We used to hear of holes in the ozone layer. In the 1980s, the depletion of the ozone layer and its consequential health risks were popularised after scientific investigations fault chlorofluorocarbon (CFCs) as the catalyst. Public dissatisfaction had pressured national leaders to mitigate the phenomenon, which gave way to the Montreal Protocol in 1987. Since then, the joint action of nations to eliminate the production and use of ozone-depleting compounds worldwide had successfully averted more holes and facilitated ozone regeneration, where the ozone layer is forecasted to achieve complete recovery by 2065.
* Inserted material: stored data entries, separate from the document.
/-- An accepted word is that of a command. -/
theorem exists_encode_of_issueCheck {s : State} {c : Word} (h : issueCheck s c = none) : ∃ i, encode i = c := by
  obtain ⟨hcheck, -⟩ := issueCheck_eq_none_iff_encoding_tag.mp h
  obtain ⟨hpass, -⟩ := passesUpToRange_of_encodingCheck hcheck
  obtain ⟨i, hrow⟩ := exists_rowOf hpass
  exact ⟨i, encode_of_rowOf hpass hrow⟩

/-- The engine's turn completes the command whose accepted word is in flight. -/
theorem engineTurn_of_accepted {s : State} {c : Word} (hr : s.inReset = false) (hc : s.pend = some c)
    (h : issueCheck s c = none) : ∃ i, engineTurn s = .next (effectOf i s).finish := by
  obtain ⟨i, rfl⟩ := exists_encode_of_issueCheck h
  exact ⟨i, engineTurn_completes hr hc h⟩

/-- No effect of a command touches the error record, `OVR` or the enables. -/
theorem EffectKind.record {s u : State} {i : Instr} (hu : EffectKind i s u) :
    u.err = s.err ∧ u.ecode = s.ecode ∧ u.ecmd = s.ecmd ∧ u.ovr = s.ovr ∧ u.ctrl = s.ctrl := by
  cases hu <;> exact ⟨rfl, rfl, rfl, rfl, rfl⟩

/-- Settles O12: what is accepted meets its command's requirements, and completion sets `DONE` and frees `PEND` only. -/
theorem acceptedCommandsComplete : Obligations.AcceptedCommandsComplete := by
  intro s c hr hc hcheck
  obtain ⟨i, hturn⟩ := engineTurn_of_accepted hr hc ((issueCheck_eq_none_iff s c).mpr hcheck)
  obtain ⟨herr, hecode, hecmd, hovr, hctrl⟩ := (effectKind_effectOf i s).record
  exact ⟨(effectOf i s).finish, hturn, rfl, rfl, herr, hecode, hecmd, hovr, hctrl⟩

/-- In the states of a run the engine's turn keeps the error record. -/
theorem engineTurn_record {s t : State} (hinv : s.pendAccepted) (h : engineTurn s = .next t) :
    t.ecode = s.ecode ∧ t.ecmd = s.ecmd := by
  rcases engineTurn_cases s with hidle | ⟨c, hr, hc, -⟩
  · cases hidle.symm.trans h
    exact ⟨rfl, rfl⟩
  · obtain ⟨i, hturn⟩ := engineTurn_of_accepted hr hc (hinv c hc)
    cases hturn.symm.trans h
    obtain ⟨-, hecode, hecmd, -⟩ := (effectKind_effectOf i s).record
    exact ⟨hecode, hecmd⟩

/-- A host write keeps `ECODE` and `ECMD`, or is a rejected write of `CMD` while idle. -/
theorem hostWrite_record (s : State) (host : Nat) (off : BitVec 9) (bytes : Nat) (v : Word) :
    ((hostWrite s host off bytes v).ecode = s.ecode ∧ (hostWrite s host off bytes v).ecmd = s.ecmd) ∨
      (s.inReset = false ∧ bytes = 4 ∧ off = 0x010#9 ∧ s.busy = false ∧
        ∃ e r, issueCheck s v = some e ∧ hostWrite s host off bytes v = (s.reject e v).respond r) := by
  obtain ⟨u, r, hw, hu⟩ := hostWrite_cases s host off bytes v
  rw [hw]
  rcases hu with rfl | ⟨hr, hbytes, -, ⟨-, rfl⟩ | ⟨-, rfl⟩ | ⟨-, rfl⟩ | ⟨hoff, hb, e, he, rfl⟩ | ⟨-, -, -, rfl⟩ |
    ⟨-, -, -, rfl⟩⟩
  case inr.inr.inr.inr.inl => exact .inr ⟨hr, hbytes, BitVec.eq_of_toNat_eq hoff, hb, e, r, he, rfl⟩
  all_goals exact .inl ⟨rfl, rfl⟩

/-- A code that the machine's checks give is that of the first check on numbers that holds. -/
theorem exists_find?_of_issueCheck {s : State} {c : Word} {e : ErrorCode} (h : issueCheck s c = some e) :
    ∃ check, (checksOf s c).find? (fun check => check.1) = some check ∧ check.2 = e :=
  Option.map_eq_some_iff.mp ((firstCode_checksOf s c).trans h)

/-- Settles O20: of the turns only a rejection and a reset touch the record; the engine's turn rejects nothing, since what is in
flight was accepted. -/
theorem errorRecordChangesOnlyByRejectionOrReset : Obligations.ErrorRecordChangesOnlyByRejectionOrReset := by
  intro s t hinv hstep
  have hturn : turn s.advance (nextTurn s) = .next t := step_eq_turn s ▸ hstep
  cases hx : nextTurn s with
  | read host off bytes =>
    rw [hx] at hturn
    cases hturn
    obtain ⟨r, d, hread⟩ := hostRead_frame s.advance host off bytes
    rw [hread]
    exact .inl ⟨rfl, rfl⟩
  | write host off bytes v =>
    rw [hx] at hturn
    cases hturn
    rcases hostWrite_record s.advance host off bytes v with hkeep | ⟨hr, rfl, rfl, hb, e, r, he, hw⟩
    · exact .inl hkeep
    · obtain ⟨check, hfind, rfl⟩ := exists_find?_of_issueCheck he
      rw [hw]
      exact .inr (.inr ⟨v, check, ⟨⟨host, hx⟩, hr⟩, hb, hfind, rfl, rfl, rfl⟩)
  | engine =>
    rw [hx, turn] at hturn
    exact .inl (engineTurn_record (s := s.advance) hinv.advance.pending hturn)
  | assertReset => exact .inr (.inl (.inl hx))
  | releaseReset =>
    cases hr : s.inReset with
    | true => exact .inr (.inl (.inr ⟨hx, hr⟩))
    | false =>
      have hidle : s.advance.releaseReset = s.advance := if_neg (Bool.eq_false_iff.mp hr)
      rw [hx, turn, hidle] at hturn
      cases hturn
      exact .inl ⟨rfl, rfl⟩

end Sys2Proof.Machine

/-! ## The reset input and writes while busy (70_reset_and_hazards.md R380, R384) -/

namespace Sys2Proof.Machine

theorem releaseReset_of_inReset {s : State} (h : s.inReset = true) :
    s.releaseReset = { s.resetItems with inReset := false } := if_pos h

/-- Settles O23: while reset is asserted every access is only answered, and both edges give every item its reset value. -/
theorem resetInputResetsEverything : Obligations.ResetInputResetsEverything := by
  refine ⟨fun s off v hr _ _ => ⟨fun host => ?_, fun host => ?_, ?_⟩,
    fun s => ⟨s.assertReset, rfl, rfl, congrArg Host.Outcome.next (releaseReset_of_inReset rfl)⟩,
    fun s hr => congrArg Host.Outcome.next (releaseReset_of_inReset hr)⟩
  · rw [turn, hostRead, if_pos hr, State.respond]
  · rw [turn, hostWrite, if_pos hr, State.respond]
  · rw [turn, engineTurn, if_pos hr]

/-- While busy a write of a word of `DATA` or `KEY` is lost. -/
theorem writeRegion_buffer_busy {s : State} {off : Nat} (v : Word) (hb : s.busy = true) (hlo : 0x100 ≤ off)
    (hhi : off < 0x170) : writeRegion s v (regionOf off) = s.overrun := by
  rcases Nat.lt_or_ge off 0x140 with hdata | hkey
  · rw [regionOf_data hlo hdata, writeRegion, writeBuffer, if_pos hb]
  · rw [regionOf_key hkey hhi, writeRegion, writeBuffer, if_pos hb]

/-- The regions that take writes are those of `CTRL`, `STATUS`, `CMD` and the two buffers (20_memory.md R54). -/
theorem writeRegion_elsewhere (s : State) {off : Nat} (v : Word)
    (h : ¬(off = 0x010 ∨ (0x100 ≤ off ∧ off < 0x170) ∨ off = 0x008 ∨ off = 0x00C)) :
    writeRegion s v (regionOf off) = s := by
  obtain ⟨hctrl, hstatus, hcmd⟩ := regionOf_control (off := off)
  cases hreg : regionOf off with
  | ctrl => exact absurd (.inr (.inr (.inl (hctrl hreg)))) h
  | status => exact absurd (.inr (.inr (.inr (hstatus hreg)))) h
  | cmd => exact absurd (.inl (hcmd hreg)) h
  | data a => exact absurd (.inr (.inl (regionOf_buffer (.inl hreg)).2)) h
  | key a => exact absurd (.inr (.inl (regionOf_buffer (.inr hreg)).2)) h
  | _ => rfl

/-- A legal write makes what the region of its offset makes of it. -/
theorem writeMakes_of_region {s t : State} {off : Nat} {v : Word} (hr : s.inReset = false) (hlt : off < 0x200)
    (hoff : off % 4 = 0) (ht : writeRegion s v (regionOf off) = t) : WriteMakes s off v t :=
  ht ▸ writeMakes_of_legal v hr hlt hoff

/-- Settles O28: what a legal write does is what its region does with it, and `CMD`, `DATA` and `KEY` drop it while busy. -/
theorem writesWhileBusyAreDropped : Obligations.WritesWhileBusyAreDropped := by
  intro s off v hr hb hlt h4
  refine ⟨fun hoff => ?dropped, fun hoff => ?ctrl, fun hoff => ?status, fun hoff => ?elsewhere⟩ <;>
    refine writeMakes_of_region hr hlt h4 ?_
  case dropped =>
    rcases hoff with rfl | ⟨hlo, hhi⟩
    · exact (if_pos hb : s.issue v = s.overrun)
    · exact writeRegion_buffer_busy v hb hlo hhi
  case ctrl =>
    subst hoff
    rfl
  case status =>
    subst hoff
    rfl
  case elsewhere => exact writeRegion_elsewhere s v hoff

end Sys2Proof.Machine

/-! ## PHOTON, cell by cell (48_photon.md R300 to R305) -/

namespace Sys2Proof.Machine

/-! ### The field GF(2^4) (48_photon.md R305) -/

theorem gfDouble_xor (a b : Nibble) : gfDouble (a ^^^ b) = gfDouble a ^^^ gfDouble b := by
  revert a b; decide

theorem gfMul_comm (a b : Nibble) : gfMul a b = gfMul b a := by
  revert a b; decide

theorem gfMul_gfDouble (a b : Nibble) : gfMul a (gfDouble b) = gfDouble (gfMul a b) := by
  revert a b; decide

theorem gfMul_zero (a : Nibble) : gfMul a 0#4 = 0#4 := by
  revert a; decide

theorem one_gfMul (a : Nibble) : gfMul 1#4 a = a := by
  revert a; decide

theorem zero_gfMul (a : Nibble) : gfMul 0#4 a = 0#4 := by
  revert a; decide

theorem xor_gfMul (a b c : Nibble) : gfMul (a ^^^ b) c = gfMul a c ^^^ gfMul b c := by
  have hbit : ∀ (t : Bool) (u v : Nibble),
      (if t then u ^^^ v else 0#4) = (if t then u else 0#4) ^^^ (if t then v else 0#4) := by decide
  simp only [gfMul, gfDouble_xor, hbit]
  ac_rfl

theorem gfMul_xor (a b c : Nibble) : gfMul a (b ^^^ c) = gfMul a b ^^^ gfMul a c := by
  rw [gfMul_comm, xor_gfMul, gfMul_comm b, gfMul_comm c]

/-- A product is a sum of doubles of one factor, and a third factor passes through both. -/
theorem gfMul_assoc (a b c : Nibble) : gfMul (gfMul a b) c = gfMul a (gfMul b c) := by
  have hbit : ∀ (t : Bool) (u : Nibble), gfMul a (if t then u else 0#4) = if t then gfMul a u else 0#4 := fun t u => by
    cases t
    · exact gfMul_zero a
    · rfl
  rw [gfMul.eq_def b c, gfMul.eq_def (gfMul a b) c]
  simp only [gfMul_xor, hbit, gfMul_gfDouble]

/-- Settles O59: both clauses are over finite ranges. -/
theorem photonMatrixIsTheEighthSerialPower : Obligations.PhotonMatrixIsTheEighthSerialPower :=
  ⟨by decide, by decide⟩

/-! ### Rows times columns -/

/-- The product of the first `n` entries of a row and of a column, as MixColumnSerial adds it up (48_photon.md R305). -/
def gfDot (n : Nat) (row col : Nat → Nibble) : Nibble :=
  (List.range n).foldl (fun acc k => acc ^^^ gfMul (row k) (col k)) 0#4

theorem gfDot_zero (row col : Nat → Nibble) : gfDot 0 row col = 0#4 := rfl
In the energy sector, promising trends for the transition to alternative clean energy owe their credentials to science-backed policies and incentives within its enforcement as far back as the 1970s. The oil crisis coaxed the U.S. government to turn to alternative energy, investing $1 billion into research and development in solar energy sources. The solar energy race involved China and Japan passing batons in solar cell innovation while Germany and the U.S. grew the solar energy market with policy incentives such as feed-in tariffs and investment tax credits. The effect of policies stimulating renewable energy markets was tremendous, where the cost of electricity generation from solar photovoltaics decreased by 89% from 2009 to 2019 ($359 per megawatt hour to $40 per megawatt hour) and is currently cheaper than fossil fuels.

Therefore, the crucial factor in transitioning to a more sustainable world is effective policymaking and implementation. While environmental laws are enforced to penalise harmful externalities (e.g., chemical plant run-offs, excessive carbon emissions etc.), incentives such as subsidies and tax credits hold an equally positive reaction from corporations to pursue sustainable practices or even ventures. Money makes the world go round indeed, and governments wield the power to keep them both green.

So we have cracked the code, no? No.

Source: Jemal Countess

In countries with strict environmental laws, multinational corporations manage to operate with 29% lower domestic emissions on average. However, a disproportionately adverse effect occurs beyond the boundaries, where the same corporations ramp up to 43% more emissions in other nations with laxer regulations. These countries, dubbed ‘pollution havens’, are mostly developing countries that anticipate higher foreign direct investments with weaker environmental regulations, as most leaders insist that a tradeoff exists between climate response and economic growth. As a result, elevated capital movement is recorded from heavily-pollutive industries into countries that are willing to hamper climate action to boost economies. 

A recent example of this tradeoff is highlighted by the Minister of Natural Resources, Energy and Climate Change with his support for the approval of the Environmental Impact Assessment (EIA) of the controversial Penang South Islands reclamation project. The minister had stated that the economy can only grow with development projects and claimed that the project had been conditionally approved after nearly two years, alluding to the environmental commitment and rigour. However, the project received intense backlash from local fisheries and other environmental conservation groups due to its probable detriment to marine life and biodiversity.

To an extent, this raises a multitude of different questions: are developing countries actively set back by climate resistance? Why are these nations shouldered with equal magnitudes of climate responsibility as developed nations that were able to grow their economies as historically major polluters (e.g., the U.S., United Kingdom, Germany)?

Unfortunately, this decision is for the national leaders and governments to make again, whether they would propose and implement an equitable international climate response plan, or shift blame. As we traverse the climate emergency with hope and concern, the world knows that it cannot be a matter of time because hurricanes and heat waves have already begun.